3. Settings

3.1. The cfg-file

The main model settings need to be specified in a configuration file (cfg-file). This file looks like this.

[general]
input_dir=./path/to/input_data
output_dir=./path/to/store/output
# 1: all data. 2: leave-one-out model. 3: single variable model. 4: dubbelsteenmodel
# Note that only 1 supports sensitivity_analysis
model=1
verbose=True

[settings]
# start year
y_start=2000
# end year
y_end=2012

[PROJ_files]
# cfg-files
proj_nr_1=./path/to/projection/settings_proj.cfg

[pre_calc]
# if nothing is specified, the XY array will be stored in output_dir
# if XY already pre-calculated, then provide path to npy-file
XY=

[extent]
shp=folder/with/polygons.shp

[conflict]
# either specify path to file or state 'download' to download latest PRIO/UCDP dataset
conflict_file=folder/with/conflict_data.csv
min_nr_casualties=1
# 1=state-based armed conflict. 2=non-state conflict. 3=one-sided violence
type_of_violence=1,2,3

[climate]
shp=folder/with/climate_zones.shp
# define either one or more classes (use abbreviations!) or specify nothing for not filtering
zones=
code2class=folder/with/classification_codes.txt

[data]
# specify the path to the nc-file, whether the variable shall be log-transformed (True, False), and which statistical function should be applied
# these three settings need to be separated by a comma
# NOTE: variable name here needs to be identical with variable name in nc-file
# NOTE: only statistical functions supported by rasterstats are valid
precipitation=folder/with/precipitation_data.nc,False,mean
temperature=folder/with/temperature_data.nc,False,mean
population=folder/with/population_data.nc,True,sum

[machine_learning]
# choose from: MinMaxScaler, StandardScaler, RobustScaler, QuantileTransformer
scaler=QuantileTransformer
# choose from: NuSVC, KNeighborsClassifier, RFClassifier
model=RFClassifier
train_fraction=0.7
# number of repetitions
n_runs=10

Note

All paths for input_dir, output_dir, and in [PROJ_files] are relative to the location of the cfg-file.

Important

Empty spaces should be avoided in the cfg-file, besides for those lines commented out with ‘#’.

3.2. The sections

Here, the different sections are explained briefly.

3.2.1. [general]

input_dir: (relative) path to the directory where the input data is stored. This requires all input data to be stored in one main folder, sub-folders are possible.

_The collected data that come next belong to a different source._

/-- The firing in progress on a cell (R100 to R106), with the firings that precede it (R213), and the values to which an instruction has
replayed registers that the firing itself has dropped: its word, register and value (R120, R141). -/
structure Firing where
  uid : Nat := 0
  cfg : Nat := 0
  ctx : Nat := 0
  frame : Nat := 0
  itag : Nat := 0
  inputs : List Token := []
  source : Bool := false
  ivals : List Reg := []
  temps : List Reg := []
  word : Nat := 0
  out : List Entry := []
  emitted : List Nat := [0, 0, 0, 0]
  flags : Nat := 0
  nf : Nat := 0
  sat : Nat := 0
  phase : Phase := .running
  race : Option (Nat × Trap × Src) := none
  fault : Option (Trap × Nat) := none
  pos : Nat := 0
  past : List Nat := []
  replayed : List (Nat × Nat × Reg) := []
  deriving DecidableEq, Repr

/-- The state a counter node keeps for one frame (R109). -/
structure CounterSt where
  i : Nat := 0
  j : Nat := 0
  n : Nat := 0
  inner : Nat := 0
  pending : Nat := 0
  deriving DecidableEq, Repr

/-- A cell (R13): held-register capacity, configuration it belongs to (0: none), instruction store,
context fields (key c*8+k), buffer records (key c*8+k), recipe table, recipes are entries of 16 bits,
held registers, waiting tokens in arrival order, counter nodes (key ctx*1024+frame), source contexts that
have yet to fire (context, frame), the contexts and ports that have consumed a last token (R175), the
firing in progress, the last frame that fired and how often each ready firing was passed over (R114). -/
structure Cell where
  hcap : Nat := 32
  cfg : Nat := 0
  store : Table (BitVec 32) := []
  fields : Table Word := []
  records : Table (BitVec 256) := []
  recipes : Table (BitVec 16) := []
  held : Table HeldReg := []
  tokens : List Token := []
  counters : Table CounterSt := []
  sources : List (Nat × Nat) := []
  firedSources : List (Nat × Nat) := []
  frames : List (Nat × Nat) := []
  lasts : List (Nat × Nat × Nat) := []
  firing : Option Firing := none
  lastFrame : Option Nat := none
  passed : List (Nat × Nat × Nat × Nat) := []
  deriving DecidableEq, Repr

/-! ### Groves -/

/-- A weight plane (R342): format (`none`: "none") and raw elements, key k*64+n. -/
structure Plane where
  fmt : Option Nat := none
  elems : Table Nat := []
  deriving DecidableEq, Repr

/-- An accumulator set (R342): F32 values (key m*64+n), shape, bound, owner (configuration, frame). -/
structure MSet where
  acc : Table (BitVec 32) := []
  m : Nat := 64
  n : Nat := 64
  k : Nat := 64
  mb : Nat := 64
  nb : Nat := 64
  owner : Option (Nat × Nat) := none
  deriving DecidableEq, Repr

output_dir: (relative) path to the directory where output will be stored. If the folder does not exist yet, it will be created. CoPro will automatically create the sub-folders _REF for output for the reference run, and _PROJ for output from the (various) projection runs.

model: the type of simulation to be run can be specified here. Currently, for different models are available:

1. ‘all data’: all variable values are used to fit the model and predict results.

2. ‘leave one out’: values of each variable are left out once, resulting in n-1 runs with n being the number of variables. This model can be used to identify the relative influence of one variable within the variable set/

3. ‘single variables’: each variable is used as sole predictor once. With this model, the explanatory power of each variable on its own can be assessed.

4. ‘dubbelsteen’: the relation between variables and conflict are abolished by shuffling the binary conflict data randomly. By doing so, the lower boundary of the model can be estimated.

Note

All model types except ‘all_data’ will be deprecated in a future release.

verbose: if True, additional messages will be printed.

3.2.2. [settings]

y_start: the start year of the reference run.

y_end: the end year of the reference run. The period between y_start and y_end will be used to train and test the model.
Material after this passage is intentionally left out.